Jeremy is my cousin.

Second-cousin, if you need to know family tree specifics.  But my cousins and I long ago decided to cast aside the terms ‘second and third’ in relation to each other, because such descriptors only communicate distance.  And we are anything but distant.

In fact, now that most of us are parents, we cousins decided to claim titles of aunts and uncles.  Adult cousins can feel like abstract terms, but ‘aunts and uncles’ – children can get this.  Those are the adults who say yes when your very own parents say no.

Now my cousins have become Uncle Buddy and Aunt Amy, Uncle Suzi and Aunt Steph, and the list goes on.  I’m sure there’s some inherent joke about the silly song lyric, “I’m my own Grandma.”  But whatever.  It’s our family.  We do our do.  And we do it loud.

Jeremy is a solid decade younger than me.  I used to babysit for him.  But once you cross the precipice into solid, real-deal adulthood, years matter less and not at all.  And there’s a beautiful joy in knowing someone since he had a bowl haircut.

Jeremy is a modern-day hippie.

Denver is his current stop as he couchsurfs across the country before he leaves in August to tour and teach in Spain.

He hates anything that minimizes the capacity of the human mind and strength.  He won’t use a GPS to get anywhere – he fears dependency on the voice that gives directions.  His suitcase has wheels, but he carries it instead – he fears dependency on the wheels.

Dependency is a strong theme.

He is anti-career.  He has a shining college degree with honors, but he prefers to invest in this and that, that and this – wherever the wind blows and he can have the greatest influence in the world around him.

He drinks only locally brewed beers everywhere he goes.  He has this implicit knowing: I love the world already.  Just let me at it.

On our first dinner together this week, he said to the waitress, “I’d like for you to order for me.  I like everything, I’m in the mood for anything, and I trust your judgement.”  He believes an open palate is a state of mind.  He will try anything, and he will like it.

It’s pretty invigorating to hang out with this cousin of mine.  I didn’t even know I was thinking inside a box until he poked against the sides.

Last night, Jeremy and I cooked dinner.  Cast aside your vision of recipes, coupons, and following directions.  We followed the Jeremy Style.

We went to Whole Foods, and we started in the meat/seafood department, just to ‘see what looks good.’  Aha!

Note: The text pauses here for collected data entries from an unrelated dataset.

-- ==== Sys2Proof/Laws/Motor.lean ====
section
/-! SUPPORT. What a command can do to the drives and to the fault register, said once. -/

namespace Sys2Proof.Machine

open Sys2Proof

set_option Elab.async false

/-! ### Changes of a motor bank -/

/-- The drive of a bank, without its measurements, is unchanged. -/
def DriveKept (b b' : MotBank) : Prop :=
  b'.state = b.state ∧ b'.control = b.control ∧ b'.pwm = b.pwm ∧ b'.dirA = b.dirA ∧ b'.dirB = b.dirB

/-- The drive of a bank as MOT_SETSPEED leaves it under a clamped control (41_motor R131). -/
def Driven (s : State) (b b' : MotBank) : Prop :=
  ∃ ctl : Number, |ctl| ≤ (s.cfg.maxDuty : Number) ∧ b'.control = stored s ctl ∧ b'.state = targetState ctl ∧
    b'.pwm = drivePwm s.cfg.maxDuty (targetState ctl) ctl ∧
    ((b'.dirA, b'.dirB) = driveLines (targetState ctl) ∨
      targetState ctl = b.state ∧ b'.dirA = b.dirA ∧ b'.dirB = b.dirB)

theorem DriveKept.refl (b : MotBank) : DriveKept b b := ⟨rfl, rfl, rfl, rfl, rfl⟩

theorem DriveKept.trans {a b c : MotBank} (h : DriveKept a b) (k : DriveKept b c) : DriveKept a c :=
  ⟨k.1.trans h.1, k.2.1.trans h.2.1, k.2.2.1.trans h.2.2.1, k.2.2.2.1.trans h.2.2.2.1, k.2.2.2.2.trans h.2.2.2.2⟩

theorem driveKept_of_eq {b b' : MotBank} (h : b' = b) : DriveKept b b' := h ▸ DriveKept.refl b

theorem Driven.after_kept {s u : State} {a b c : MotBank} (hcfg : u.cfg = s.cfg) (h : DriveKept a b) (k : Driven u b c) :
    Driven s a c := by
  obtain ⟨ctl, h1, h2, h3, h4, h5⟩ := k
  rw [hcfg] at h1 h4
  refine ⟨ctl, h1, by rw [h2, stored_congr hcfg], h3, h4, ?_⟩
  rcases h5 with h5 | ⟨h5, h6, h7⟩
  · exact .inl h5
  · exact .inr ⟨h5.trans h.1, h6.trans h.2.2.2.1, h7.trans h.2.2.2.2⟩

/-- Writing a bank whose drive is that of the old one. -/
theorem driveKept_setMot (s : State) (c d : Nat) (b : MotBank) (h : DriveKept (motAt s c) b) :
    DriveKept (motAt s d) (motAt (setMot s c b) d) := by
  rcases motAt_setMot_cases s c d b with ⟨e, rfl⟩ | e
  · rw [e]
    exact h
  · exact driveKept_of_eq e

/-! ### MOT_SETSPEED -/

/-- The bank MOT_SETSPEED leaves under a clamped control, with no fault latched. -/
def drivenBank (s : State) (b : MotBank) (ctl : Number) : MotBank :=
  { b with
    control := stored s ctl
    state := targetState ctl
    pwm := drivePwm s.cfg.maxDuty (targetState ctl) ctl
    dirA := if targetState ctl ≠ b.state then (driveLines (targetState ctl)).1 else b.dirA
    dirB := if targetState ctl ≠ b.state then (driveLines (targetState ctl)).2 else b.dirB }

theorem motSetspeed_of_active {s : State} (c : Nat) (v : Number) (h : s.flt.active = true) : motSetspeed c v s = s := by
  simp [motSetspeed, h]

/-- MOT_SETSPEED with no fault latched (41_motor R131, R132). -/
theorem motSetspeed_of_inactive {s : State} (c : Nat) (v : Number) (h : s.flt.active = false) :
    motSetspeed c v s =
      (let ctl := clamp v (-(s.cfg.maxDuty : Number)) s.cfg.maxDuty
       { s with
        ch := s.ch.set c (drivenBank s (motAt s c) ctl)
        events :=
          if targetState ctl ≠ (motAt s c).state then
            s.events ++ [.dir c (driveLines (targetState ctl)).1 (driveLines (targetState ctl)).2]
          else s.events }) := by
  simp only [motSetspeed, h, Bool.false_eq_true, if_false, drivenBank]
  split
  · simp [setMot, emit]
  · rename_i ht
    simp only [setMot]
    rw [not_not.mp ht]

theorem driven_drivenBank (s : State) (b : MotBank) {ctl : Number} (h : |ctl| ≤ (s.cfg.maxDuty : Number)) :
    Driven s b (drivenBank s b ctl) := by
  refine ⟨ctl, h, rfl, rfl, rfl, ?_⟩
  by_cases ht : targetState ctl = b.state
  · exact .inr ⟨ht, by simp [drivenBank, ht], by simp [drivenBank, ht]⟩
  · exact .inl (by simp [drivenBank, ht])

/-- What MOT_SETSPEED leaves in each bank. -/
theorem motSetspeed_motAt (c : Nat) (v : Number) (s : State) (d : Nat) :
    motAt (motSetspeed c v s) d = motAt s d ∨
    (s.flt.active = false ∧ d = c ∧
      motAt (motSetspeed c v s) d =
        drivenBank s (motAt s d) (clamp v (-(s.cfg.maxDuty : Number)) s.cfg.maxDuty)) := by
  by_cases ha : s.flt.active = true
  · exact .inl (by rw [motSetspeed_of_active c v ha])
  · have hf : s.flt.active = false := by simpa using ha
    rcases motAt_setMot_cases s c d (drivenBank s (motAt s c) (clamp v (-(s.cfg.maxDuty : Number)) s.cfg.maxDuty)) with
      ⟨e, rfl⟩ | e
    · refine .inr ⟨hf, rfl, ?_⟩
      rw [motSetspeed_of_inactive d v hf]
      exact e
    · refine .inl ?_
      rw [motSetspeed_of_inactive c v hf]
      exact e

/-! ### STALL_CHECK -/

/-- Everything STALL_CHECK can do (41_motor R138). -/
theorem stallCheck_cases (c : Nat) (speed : Number) (s : State) :
    stallCheck c speed s = s ∨
    (∃ n, n ≤ (chanCfg s.cfg c).stallDebounce ∧
      stallCheck c speed s = setMot s c { motAt s c with stallCnt := n }) ∨
    ((motAt s c).stallEn = true ∧ stallCondition (chanCfg s.cfg c) (motAt s c) speed = true ∧
      (chanCfg s.cfg c).stallDebounce ≤ (motAt s c).stallCnt ∧
      stallCheck c speed s =
        fltRaise (channelOrigin s.cfg c) (stallClass (chanCfg s.cfg c) (motAt s c).lastRaw)
          (setMot s c { motAt s c with stallCnt := 0 })) := by
  by_cases he : (motAt s c).stallEn = true
  · by_cases hc : stallCondition (chanCfg s.cfg c) (motAt s c) speed = true
    · by_cases hn : (chanCfg s.cfg c).stallDebounce < (motAt s c).stallCnt + 1
      · exact .inr (.inr ⟨he, hc, by omega, by simp [stallCheck, he, hc, hn]⟩)
      · exact .inr (.inl ⟨(motAt s c).stallCnt + 1, by omega, by simp [stallCheck, he, hc, hn]⟩)
    · exact .inr (.inl ⟨0, Nat.zero_le _, by simp [stallCheck, he, hc]⟩)
  · exact .inl (by simp [stallCheck, he])

/-! ### Fault entry, seen from one channel -/

/-- What fault entry leaves in one bank. -/
theorem fltRaise_motAt (o : Origin) (ty : FaultType) (s : State) (d : Nat) :
    motAt (fltRaise o ty s) d = motAt s d ∨
    (s.flt.active = false ∧ (fltRaise o ty s).flt.active = true ∧
      motAt (fltRaise o ty s) d = stoppedBank s.cfg (motAt s d)) := by
  rcases fltRaise_cases o ty s with ⟨e, _⟩ | ⟨ha, _, e, _, hin, hout, hbig⟩
  · exact .inl (by rw [e])
  · by_cases h1 : d < s.cfg.nch
    · by_cases h2 : d < s.ch.length
      · exact .inr ⟨ha, by rw [e], hin d h1 h2⟩
      · exact .inl (hbig d (Nat.le_of_not_lt h2))
    · exact .inl (hout d (Nat.le_of_not_lt h1))

/-- What fault entry leaves in the fault register. -/
theorem fltRaise_flt (o : Origin) (ty : FaultType) (s : State) :
    ((fltRaise o ty s).flt = s.flt ∧ (s.flt.active = true ∨ s.flt.masked ty = true)) ∨
    (s.flt.active = false ∧ s.flt.masked ty = false ∧
      (fltRaise o ty s).flt = { active := true, ftype := ty, origin := o, mask := s.flt.mask }) := by
  rcases fltRaise_cases o ty s with ⟨e, h⟩ | ⟨ha, hm, e, _⟩
  · exact .inl ⟨by rw [e], h⟩
  · exact .inr ⟨ha, hm, by rw [e]⟩

/-- A bank the state does not hold reads as a channel in STOP. -/
theorem motAt_of_length_le {s : State} {d : Nat} (h : s.ch.length ≤ d) : motAt s d = MotBank.reset := by
  simp [motAt, List.getD_eq_getElem?_getD, h]

/-- A command that latches a fault leaves every channel of the block in STOP or the fault state. -/
theorem fltRaise_stops (o : Origin) (ty : FaultType) (s : State) (h0 : s.flt.active = false)
    (h1 : (fltRaise o ty s).flt.active = true) (d : Nat) (hd : d < s.cfg.nch) :
    (motAt (fltRaise o ty s) d).state = .stop ∨
      (motAt (fltRaise o ty s) d).state = stopState s.cfg.faultStopState := by
  rcases fltRaise_cases o ty s with ⟨e, _⟩ | ⟨_, _, _, _, hin, _, hbig⟩
  · rw [e, h0] at h1
    cases h1
  · by_cases h2 : d < s.ch.length
    · exact .inr (by rw [hin d hd h2]; rfl)
    · exact .inl (by rw [hbig d (Nat.le_of_not_lt h2), motAt_of_length_le (Nat.le_of_not_lt h2)]; rfl)

/-- What fault return leaves in one bank. -/
theorem fltReset_motAt (s : State) (d : Nat) :
    motAt (fltReset s) d = motAt s d ∨ motAt (fltReset s) d = { motAt s d with stallCnt := 0 } := by
  obtain ⟨_, _, hin, hout, hbig⟩ := fltReset_spec s
  by_cases h1 : d < s.cfg.nch
  · by_cases h2 : d < s.ch.length
    · exact .inr (hin d h1 h2)
    · exact .inl (hbig d (Nat.le_of_not_lt h2))
  · exact .inl (hout d (Nat.le_of_not_lt h1))

/-- What STALL_CHECK leaves in the fault register. -/
theorem stallCheck_flt (c : Nat) (speed : Number) (s : State) :
    (stallCheck c speed s).flt = s.flt ∨ (s.flt.active = false ∧ (stallCheck c speed s).flt.active = true) := by
  rcases stallCheck_cases c speed s with e | ⟨n, _, e⟩ | ⟨_, _, _, e⟩
  · exact .inl (by rw [e])
  · exact .inl (by rw [e]; rfl)
  · rcases fltRaise_flt (channelOrigin s.cfg c) (stallClass (chanCfg s.cfg c) (motAt s c).lastRaw)
      (setMot s c { motAt s c with stallCnt := 0 }) with ⟨h, _⟩ | ⟨h0, _, h⟩
    · exact .inl (by rw [e, h]; rfl)
    · exact .inr ⟨h0, by rw [e, h]⟩

/-! ### The relation a command keeps between the drives before and after it -/

/-- Everything a command can do to the drive of channel d: nothing; MOT_SETSPEED, with no fault latched; the stop of a
fault that the command latches. -/
def DriveStep (s t : State) (d : Nat) : Prop :=
  DriveKept (motAt s d) (motAt t d) ∨
  (s.flt.active = false ∧ t.flt.active = false ∧ Driven s (motAt s d) (motAt t d)) ∨
  (s.flt.active = false ∧ t.flt.active = true ∧ ∃ b, motAt t d = stoppedBank s.cfg b)

theorem driveStep_of_motAt {s t : State} {d : Nat} (h : motAt t d = motAt s d) : DriveStep s t d :=
  .inl (driveKept_of_eq h)

theorem driveStep_fltRaise (o : Origin) (ty : FaultType) (s u : State) (d : Nat) (hf : u.flt = s.flt)
    (hc : u.cfg = s.cfg) (hk : DriveKept (motAt s d) (motAt u d)) : DriveStep s (fltRaise o ty u) d := by
  rcases fltRaise_motAt o ty u d with e | ⟨h0, h1, e⟩
  · exact .inl (by rw [e]; exact hk)
  · exact .inr (.inr ⟨by rw [← hf]; exact h0, h1, motAt u d, by rw [e, hc]⟩)

theorem driveStep_motSetcurrent (c raw : Nat) (s : State) (d : Nat) : DriveStep s (motSetcurrent c raw s) d := by
  have hk : ∀ f r, DriveKept (motAt s d) (motAt (setMot s c { motAt s c with filtered := f, lastRaw := r }) d) :=
    fun f r => driveKept_setMot s c d _ ⟨rfl, rfl, rfl, rfl, rfl⟩
  simp only [motSetcurrent]
  split
  · exact driveStep_fltRaise _ _ s _ d rfl rfl (hk _ _)
  · exact .inl (hk _ _)

/-- STALL_CHECK never drives. -/
theorem stallCheck_drive (c : Nat) (speed : Number) (s : State) (d : Nat) :
    DriveKept (motAt s d) (motAt (stallCheck c speed s) d) ∨
    (s.flt.active = false ∧ (stallCheck c speed s).flt.active = true ∧
      ∃ b, motAt (stallCheck c speed s) d = stoppedBank s.cfg b) := by
  have hk : ∀ n, DriveKept (motAt s d) (motAt (setMot s c { motAt s c with stallCnt := n }) d) :=
    fun n => driveKept_setMot s c d _ ⟨rfl, rfl, rfl, rfl, rfl⟩
  rcases stallCheck_cases c speed s with e | ⟨n, _, e⟩ | ⟨_, _, _, e⟩
  · exact .inl (driveKept_of_eq (by rw [e]))
  · exact .inl (by rw [e]; exact hk n)
  · rw [e]
    rcases fltRaise_motAt (channelOrigin s.cfg c) (stallClass (chanCfg s.cfg c) (motAt s c).lastRaw)
      (setMot s c { motAt s c with stallCnt := 0 }) d with e' | ⟨h0, h1, e'⟩
    · exact .inl (by rw [e']; exact hk 0)
    · exact .inr ⟨h0, h1, _, e'⟩

theorem driveStep_pidTick (c now : Nat) (s : State) (d : Nat) : DriveStep s (pidTick c now s) d := by
  simp only [pidTick]
  split
  · exact driveStep_of_motAt rfl
  · generalize |measured c s - (pidAt s c).prevActual| = speed
    generalize pidOutput _ _ _ _ = out
    have h := stallCheck_drive c speed (pidEstimate c now s) d
    have hflt := stallCheck_flt c speed (pidEstimate c now s)
    have hcfg : (stallCheck c speed (pidEstimate c now s)).cfg = s.cfg := by simp
    generalize stallCheck c speed (pidEstimate c now s) = u at h hflt hcfg ⊢
    unfold pidDrive
    split
    · rcases h with h | ⟨h0, h1, h2⟩
      · exact .inl h
      · exact .inr (.inr ⟨h0, h1, h2⟩)
    · rename_i ha
      have hu : u.flt.active = false := by simpa using ha
      have hs : s.flt.active = false := by
        rcases hflt with e | ⟨_, e⟩
        · rw [← hu, e]
          rfl
        · rw [hu] at e
          cases e
      have hk : DriveKept (motAt s d) (motAt u d) := by
        rcases h with h | ⟨_, h1, _⟩
        · exact h
        · rw [hu] at h1
          cases h1
      rcases motSetspeed_motAt c out u d with e | ⟨_, rfl, e⟩
      · exact .inl (by rw [e]; exact hk)
      · refine .inr (.inl ⟨hs, by simp [hu], ?_⟩)
        rw [e]
        exact Driven.after_kept hcfg hk (driven_drivenBank u _ (abs_clamp_le (Nat.cast_nonneg _)))

theorem driveStep_regWrite (id : Nat) (raw : Word16) (s : State) (d : Nat) : DriveStep s (regWrite id raw s) d := by
  unfold regWrite
  split
  · rename_i r _
    refine .inl ?_
    show DriveKept (motAt s d) (motAt (regSet r id (writtenRaw r raw) s) d)
    unfold regSet
    split
    case h_1 => exact driveKept_of_eq (by simp [motAt])
    case h_2 =>
      rcases fltReset_motAt s d with e | e <;> rw [e]
      · exact DriveKept.refl _
      · exact ⟨rfl, rfl, rfl, rfl, rfl⟩
    case h_5 => exact driveKept_setMot s _ d _ ⟨rfl, rfl, rfl, rfl, rfl⟩
    all_goals exact DriveKept.refl _
  · exact driveStep_of_motAt rfl
  · exact driveStep_of_motAt rfl

theorem driveStep_adcPoll (done : Bool) (raw : Nat) (s : State) (d : Nat) : DriveStep s (adcPoll done raw s) d := by
  unfold adcPoll adcService
  split
  · exact driveStep_of_motAt rfl
  · split
    · split <;> exact driveStep_of_motAt rfl
    · split
      · rename_i e _ _ _ _
        show DriveStep s (adcDispatch e raw s) d
        unfold adcDispatch
        split
        · exact driveStep_motSetcurrent _ _ s d
        · exact driveStep_of_motAt rfl
      · exact driveStep_of_motAt rfl

/-- What any command can do to the drive of any channel. -/
theorem exec_driveStep {i : Instr} {s t : State} (h : exec i s = .next t) (d : Nat) : DriveStep s t d := by
  cases i <;> cases h
  case fltRaise => exact driveStep_fltRaise _ _ s s d rfl rfl (DriveKept.refl _)
  case fltReset =>
    refine .inl ?_
    rcases fltReset_motAt s d with e | e <;> rw [e]
    · exact DriveKept.refl _
    · exact ⟨rfl, rfl, rfl, rfl, rfl⟩
  case motSetspeed c v =>
    rcases motSetspeed_motAt c.val v s d with e | ⟨hs, _, e⟩
    · exact driveStep_of_motAt e
    · refine .inr (.inl ⟨hs, by simp [hs], ?_⟩)
      rw [e]
      exact driven_drivenBank s _ (abs_clamp_le (Nat.cast_nonneg _))
  case motSetcurrent => exact driveStep_motSetcurrent _ _ s d
  case motSetstallen => exact .inl (driveKept_setMot s _ d _ ⟨rfl, rfl, rfl, rfl, rfl⟩)
  case pidTick => exact driveStep_pidTick _ _ s d
  case encPoll => exact driveStep_of_motAt (by simp [motAt])
  case adcPoll => exact driveStep_adcPoll _ _ s d
  case regRead => exact driveStep_of_motAt (by simp [motAt])
  case regWrite => exact driveStep_regWrite _ _ s d
  all_goals exact driveStep_of_motAt rfl

end Sys2Proof.Machine
end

Tilapia!  And then he handed me his brainstorm.

“Let’s do fish tacos.  We’ll fry the tilapia, and we’ll serve it inside soft tortillas with Greek Yogurt Black Bean sauce, pineapple salsa, and purple cabbage.  With a rice dish on the side.”

And then we wandered the produce section, gathering cabbage, pineapple, cilantro, poblano, green chilies, and of course long grain brown rice.  He doesn’t shop with a list; he shops with a vision.  He fills the cart with a pallette of colors and textures.  All for less than $30.

Then we cooked.  For two hours, we sliced and diced, breaded and sauteed.  He taught me tips and tricks he has learned through trial and error coupled with a million episodes of Chopped.  Jeremy is a self-trained chef and – in my mind – a strong candidate for The Next Food Network Star.  While we cooked, we danced around the kitchen to the melodies of Mumford & Sons, The Mamas and the Papas, and Adele.  We sang, we danced, and we created.

There are no words to describe this culinary license – to create something from nothing.  To please a hungry crowd with the outpouring of your soul.  The best cooking is art, not science.

The meal was amazing.  And it was *so much fun.*

We sat on the patio, around a table of seven.  Beverages included locally brewed beers, red and white wine, diet Pepsi, and cherry limeade.
I nudged Jeremy with my elbow.  “You know, you could marry a girl with a meal like this.”

He smiled.  “I’ve been told that many times.”